Rural locality in Vinnytsia Oblast, Ukraine

Bratslav (Брацлав, /uk/; בראַסלעװ) is a rural settlement in Tulchyn Raion, Vinnytsia Oblast, Ukraine, on the Southern Bug river. It is a historic centre of eastern Podolia and was formerly the capital of the Bracław Voivodeship of the Polish–Lithuanian Commonwealth. Population: .

==Name==
In addition to the Ukrainian name Брацлав (Bratslav), the town is known in Polish as Bracław and in Yiddish as בראַסלעװ (Bratslev). The name is also rendered as Breslev or Breslov, particularly in connection with Breslov Hasidism, which originated in the town.

==History==
The first written mention of Bratslav dates to 1362. It belonged to the Grand Duchy of Lithuania until the Union of Lublin in 1569, when it became part of the Crown of the Kingdom of Poland within the Polish–Lithuanian Commonwealth.

In the early 16th century, the Starosta of Bratslav and Vinnytsia was Hetman Konstanty Ostrogski, who commanded the Polish–Lithuanian army at the Battle of Orsha. Bratslav and its castle were destroyed during a Crimean Tatar raid in 1497. The castle was rebuilt and reinforced by order of King Alexander Jagiellon, but was destroyed again in 1551 during a raid led by Devlet I Giray.

In 1564, Bratslav was granted Magdeburg rights. Five years later, following the Union of Lublin, it became part of the Kingdom of Poland and the capital of the Bracław Voivodeship. Bracław was a royal town of Poland administered by royal starostas.

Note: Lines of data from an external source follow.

/-- Start what can start: the oldest access's next page; accesses that cannot go on end. A periodic wear commit rests between pages while die
enforcement suspends background work, and lets other accesses pass; a commit that a command asks for takes its place (R31, R459).
Log entry 49: DEDUCED. -/
def pump : Nat → State → Fin 32 → State
  | 0, s, _ => s
  | n + 1, s, p =>
    let x := s.port p
    match x.hm with
    | [] => s
    | j :: rest =>
      if j.sent.isSome then s
      else if s.th.enforce && j.periodic then
        if rest.any HeadJob.asked then pump n (s.modPort p fun y => { y with hm := rest }) p
        else if rest.all HeadJob.periodic then s
        else pump n (s.modPort p fun y => { y with hm := rest ++ [j] }) p
      else
        match pageBad s x j with
        | 0 =>
          let s1 := match j.why with
            | .wearCommit _ => if j.data.isEmpty && j.more.isEmpty then prepareCommit s p j else s
            | _ => s
          match (s1.port p).hm with
          | k :: _ => sendPage s1 p k
          | [] => s1
        | st + 1 => pump n (jobOver (s.modPort p fun y => { y with hm := rest }) p j (st + 1)) p

/-- Start what can start on a port's head memory. -/
def pumpHead (s : State) (p : Fin 32) : State := pump ((s.port p).hm.length + 1) s p

/-- The page under way has ended: the access goes on, or ends. -/
def pageDone (s : State) (p : Fin 32) (st : Nat) (data : Bytes) : State :=
  let x := s.port p
  match x.hm with
  | [] => s
  | j :: rest =>
    let n := j.page
    let fin := fun (k : HeadJob) (c : Nat) => pumpHead (jobOver (s.modPort p fun y => { y with hm := rest }) p k c) p
    if j.sent.isNone then s
    else if st ≠ stOk ∨ j.why = .nobody then fin j st
    else if j.write then
      let k := { j with data := j.data.drop n, addr := j.addr + n, done := j.done + n, sent := none }
      if k.data.isEmpty then
        match k.more with
        | [] => fin k stOk
        | (a, d) :: t => pumpHead (setJob s p { k with addr := a, data := d, more := t }) p
      else pumpHead (setJob s p k) p
    else
      let k := { j with data := j.data ++ (padTo n data).take n, addr := j.addr + n, left := j.left - n, sent := none }
      if k.left = 0 then fin k stOk else pumpHead (setJob s p k) p

/-- Accesses end before their time; a page under way over I²C is still waited for. -/
def dropJobs (s : State) (p : Fin 32) (f : HeadJob → Bool) (st : Nat) : State :=
  let hit := (s.port p).hm.filter f
  let stay := fun (j : HeadJob) => if f j then (if j.sent = some false then some { j with why := .nobody } else none) else some j
  let s1 := s.modPort p fun x => { x with hm := x.hm.filterMap stay }
  pumpHead (hit.foldl (fun t j => jobOver t p j st) s1) p

/-! ### Rows -/

/-- An I²C transaction ends (R210). -/
def i2cDone (p : Fin 32) (ack : Bool) (data : Bytes) (s : State) : State :=
  match (s.port p).hm with
  | j :: _ => if j.sent = some false then pageDone s p (if ack then stOk else stPortFault) data else s
  | [] => s

/-- A reply frame arrives: K28.4, 0x02, a status byte, any read data, a CRC-32 over what comes before it. A bad CRC is a link error and ends
the access (R208, R216); a frame of another kind answers nothing. Log entry 50: DEDUCED. -/
def headReply (p : Fin 32) (frame : Bytes) (s : State) : State :=
  let n := frame.length - 4
  let ok := (crc32 (frame.take n)).toNat == rdAt frame n 4
  match (s.port p).hm with
  | j :: _ =>
    if j.sent = some true ∧ rdAt frame 0 1 = 0x9C ∧ rdAt frame 1 1 = 2 then
      let s1 := if ok then s else linkError s p 1 (-1)
      pageDone s1 p (if ok && rdAt frame 2 1 == 0 then stOk else stPortFault) ((frame.take n).drop 3)
    else s
  | [] => s

/-- The periodic wear commit falls due on a port that is not CLOSED (R249); die enforcement suspends it (R31). -/
def wearPeriodic (p : Fin 32) (s : State) : State :=
  let x := s.port p
  if x.st = .closed ∨ s.th.enforce then s
  else
    let t := s.advanceTo x.wear.dueAt
    let s1 := t.modPort p fun y => { y with wear := { y.wear with dueAt := y.wear.dueAt + 600000 * msPh } }
    pumpHead (addCommit s1 p none) p

/-- HEAD_I2C_TRANSFER_DONE (R210). -/
def execHeadI2cTransferDone (p : Fin 32) (ack : Bool) (data : Bytes) (s : State) : Host.Outcome State Fault Refusal :=
  .next (i2cDone p ack data s)

/-- HEADMEM_REPLY (R208). -/
def execHeadmemReply (p : Fin 32) (head data : Bytes) (crc : U32) (s : State) : Host.Outcome State Fault Refusal :=
  .next (headReply p (head ++ data ++ bytesOf 4 crc) s)

/-- WEAR_COMMIT_PERIODIC (R249). -/
def execWearCommitPeriodic (p : Fin 32) (s : State) : Host.Outcome State Fault Refusal := .next (wearPeriodic p s)

end Sys2Proof.Machine
end

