/-- The throttle episode and its enforcement (R262, R263); where a faulty sensor alone makes the head count as hot, no sensor value has
decided (R270, R277). -/
def checkWarn (s : State) (p : Fin 32) (f : Profile) (high : Option (Nat × Int)) (lost : Bool) : State :=
  let decided := match high with
    | some (_, t) => decide (f.tWarn ≤ t)
    | none => false
  let who := if lost && !decided then (0xFF, noTemp) else high.getD (0xFF, noTemp)
  let warm := lost || (match high with
    | some (_, t) => decide (f.tWarn ≤ t)
    | none => false)
  let cool := !lost && (match high with
    | some (_, t) => decide (t < f.tWarn - f.tHyst)
    | none => false)
  let s1 := match (s.port p).therm.epi with
    | none =>
      if warm then
        thermEvent (s.modPort p fun x => { x with therm := { x.therm with epi := some (s.clk, s.th.graceMs, latchV s p) } })
          evThrottle 2 (some p) who.1 who.2 f.tWarn 0 0 (-1)
      else s
    | some (t, g, v) =>
      if cool then endHeadEpisode s p who.1 who.2 f.tWarn
      else s.modPort p fun x => { x with therm := { x.therm with epi := some (t, g, match v with
        | some w => some w
        | none => latchV s p) } }
  match (s1.port p).therm.epi with
  | some (t, g, _) =>
    if !(s1.port p).therm.enforce && warm && decide (t + g * msPh ≤ s1.clk) then
      let line := firstActed s1 p
      let s2 := request s1 (.headEnforce p) (.port p) (.cap (BitVec.ofNat 3 f.capLevel))
      thermEvent (heaterOff (s2.modPort p fun x => { x with therm := { x.therm with enforce := true } }) p)
        evEnforce 2 (some p) who.1 who.2 f.tWarn 0 0 line
    else s1
  | none => s1

/-- The cold limits; without a value nothing changes (R260, R261). Log entry 37: DEDUCED. -/
def checkCold (s : State) (p : Fin 32) (f : Profile) (low : Option (Nat × Int)) : State :=
  match low with
  | none => s
  | some (i, t) =>
    let s1 :=
      if (s.port p).therm.cold then (if f.tColdWarn + f.tHyst ≤ t then endColdWarn s p i t f.tColdWarn else s)
      else if t < f.tColdWarn then
        thermEvent (s.modPort p fun x => { x with therm := { x.therm with cold := true } }) evColdInhibit 2 (some p) i t f.tColdWarn 0 0 (-1)
      else s
    if (s1.port p).therm.minjet then (if f.tMinjet + f.tHyst ≤ t then endMinjet s1 p i t f.tMinjet else s1)
    else if t < f.tMinjet then
      let line := firstActed s1 p
      let s2 := request s1 (.headMinJet p) (.port p) .inhibit
      thermEvent (s2.modPort p fun x => { x with therm := { x.therm with minjet := true } }) evColdInhibit 2 (some p) i t f.tMinjet 0 1 line
    else s1

/-- The time at or above T_WARN runs or stops (R246). -/
def warmTime (s : State) (p : Fin 32) (f : Profile) (high : Option (Nat × Int)) : State :=
  match high with
  | some (_, t) =>
    s.modPort p fun x => { x with wear :=
      if f.tWarn ≤ t then { x.wear with warmFrom := some (x.wear.warmFrom.getD s.clk) } else x.wear.cool s.clk }
  | none => s.modPort p fun x => { x with wear := x.wear.cool s.clk }

/-- Every limit of one head. -/
def headLimits (s : State) (p : Fin 32) : State :=
  let x := s.port p
  match x.profile with
  | none => s
  | some f =>
    if x.st = .closed then s
    else
      let vs := headValues x
      let high := highestOf vs
      let lost := headLost x
      warmTime (checkCold (checkWarn (checkLimit (checkAbs s p high) p f high lost) p f high lost) p f (lowestOf vs)) p f high

/-! ### Heaters (R213, R214) -/

/-- Units of the heater's integral: one duty count is 64,000,000 of them (KI × e × Δt is then a whole number). -/
def heatUnit : Int := 64000000

/-- The heater at a round end. Log entry 54: DEDUCED. -/
def heaterRound (s : State) (p : Fin 32) : State :=
  let x := s.port p
  let off := x.st == .closed || x.st == .opening || x.st == .fault || x.win.htrOff || x.therm.holds || x.heater.mode == 0
  match x.profile, x.tempFor x.heater.sensor with
  | some f, some t =>
    if off then heaterOff s p
    else
      let e := x.heater.setpoint - t
      let top : Int := f.htrMax
      let i := if x.heater.mode = 1 then clampI 0 (top * heatUnit) (x.heater.integ + f.htrKi * e * s.th.round) else 0
      let duty := if x.heater.mode = 2 then x.heater.duty else (clampI 0 top (Int.fdiv (f.htrKp * e * 15625 + i) heatUnit)).toNat
      let s1 := s.modPort p fun y => { y with heater := { y.heater with integ := i, out := duty } }
      if duty = x.heater.out then s1 else s1.emit (.heater p.1 duty)
  | _, _ => heaterOff s p

/-! ### The die (R265 to R269) -/

/-- The die temperature: the highest sensor, by number on a tie. -/
def State.dieHigh (s : State) : Option (Nat × Int) :=
  highestOf ((idx 8).filterMap fun i => (look s.th.die i).map fun t => (i.1, t))

/-- The first line of the lowest-numbered quire that draws lines on which a request arriving now acts: the first of its ports' lines (R277);
−1 without one. -/
def firstRunning (s : State) : Int :=
  match (idx 8).find? fun q => (s.quire q).st.runs with
  | none => -1
  | some q =>
    match (s.activeOf q).map (firstActed s) with
    | [] => s.quireNext q
    | k :: ks => ks.foldl (if (s.quire q).dir < 0 then max else min) k

/-- The die throttle episode (R266). -/
def dieWarnCheck (s : State) (i : Nat) (t : Int) : State :=
  match s.th.epi with
  | none =>
    if s.th.dieWarn ≤ t then
      let v := Vector.ofFn fun q : Fin 8 => if (s.quire q).st.runs then some (s.vOf q) else none
      thermEvent { s with th := { s.th with epi := some (s.clk, s.th.graceMs), epiV := v } } evThrottle 2 none i t s.th.dieWarn 0 0 (-1)
    else s
  | some _ =>
    if t < s.th.dieWarn - 80 then
      let s1 := if s.th.enforce then thermEvent s evEnforce 0 none i t s.th.dieWarn 1 0 (-1) else s
      thermEvent { s1 with th := { s1.th with epi := none, epiV := .replicate 8 none, enforce := false },
                           glb := { s1.glb with forced := false } } evThrottle 0 none i t s.th.dieWarn 1 0 (-1)
    else s

/-- Die enforcement forces CAPPED once the grace time has passed (R266). -/
def dieEnforceCheck (s : State) (i : Nat) (t : Int) : State :=
  match s.th.epi with
  | some (t0, g) =>
    if !s.th.enforce && decide (s.th.dieWarn ≤ t ∧ t0 + g * msPh ≤ s.clk) then
      thermEvent { s with th := { s.th with enforce := true }, glb := { s.glb with forced := true } } evEnforce 2 none i t s.th.dieWarn 0 0 (-1)
    else s
  | none => s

In 1570, a special commission of the Polish Sejm established the boundaries of the Bracław Voivodeship. The region extended westward to the Dniester and Murachwa rivers and northward to the so-called Black Tatar Trail. The area's fertile chernozem soils made it an important agricultural region of the Commonwealth. In 1589, the Sejm granted Bratslav a coat of arms consisting of a cross on a red field with a blue shield in the centre. In 1598, the Polish parliament transferred the seat of the local courts and sejmiks from Bracław to Vinnytsia, making the latter the de facto capital of the voivodeship.

On 5 October 1594, Zaporozhian Cossacks under Severyn Nalyvaiko attacked a tabor of local Polish nobles near Bratslav Castle during the Nalyvaiko Uprising. In 1648, during the Khmelnytsky Uprising, Bracław became a Cossack regimental town and the centre of the Bratslav Regiment of the Cossack Hetmanate. Following the Russo-Polish War (1654–1667), it returned to Polish control under the Treaty of Andrusovo.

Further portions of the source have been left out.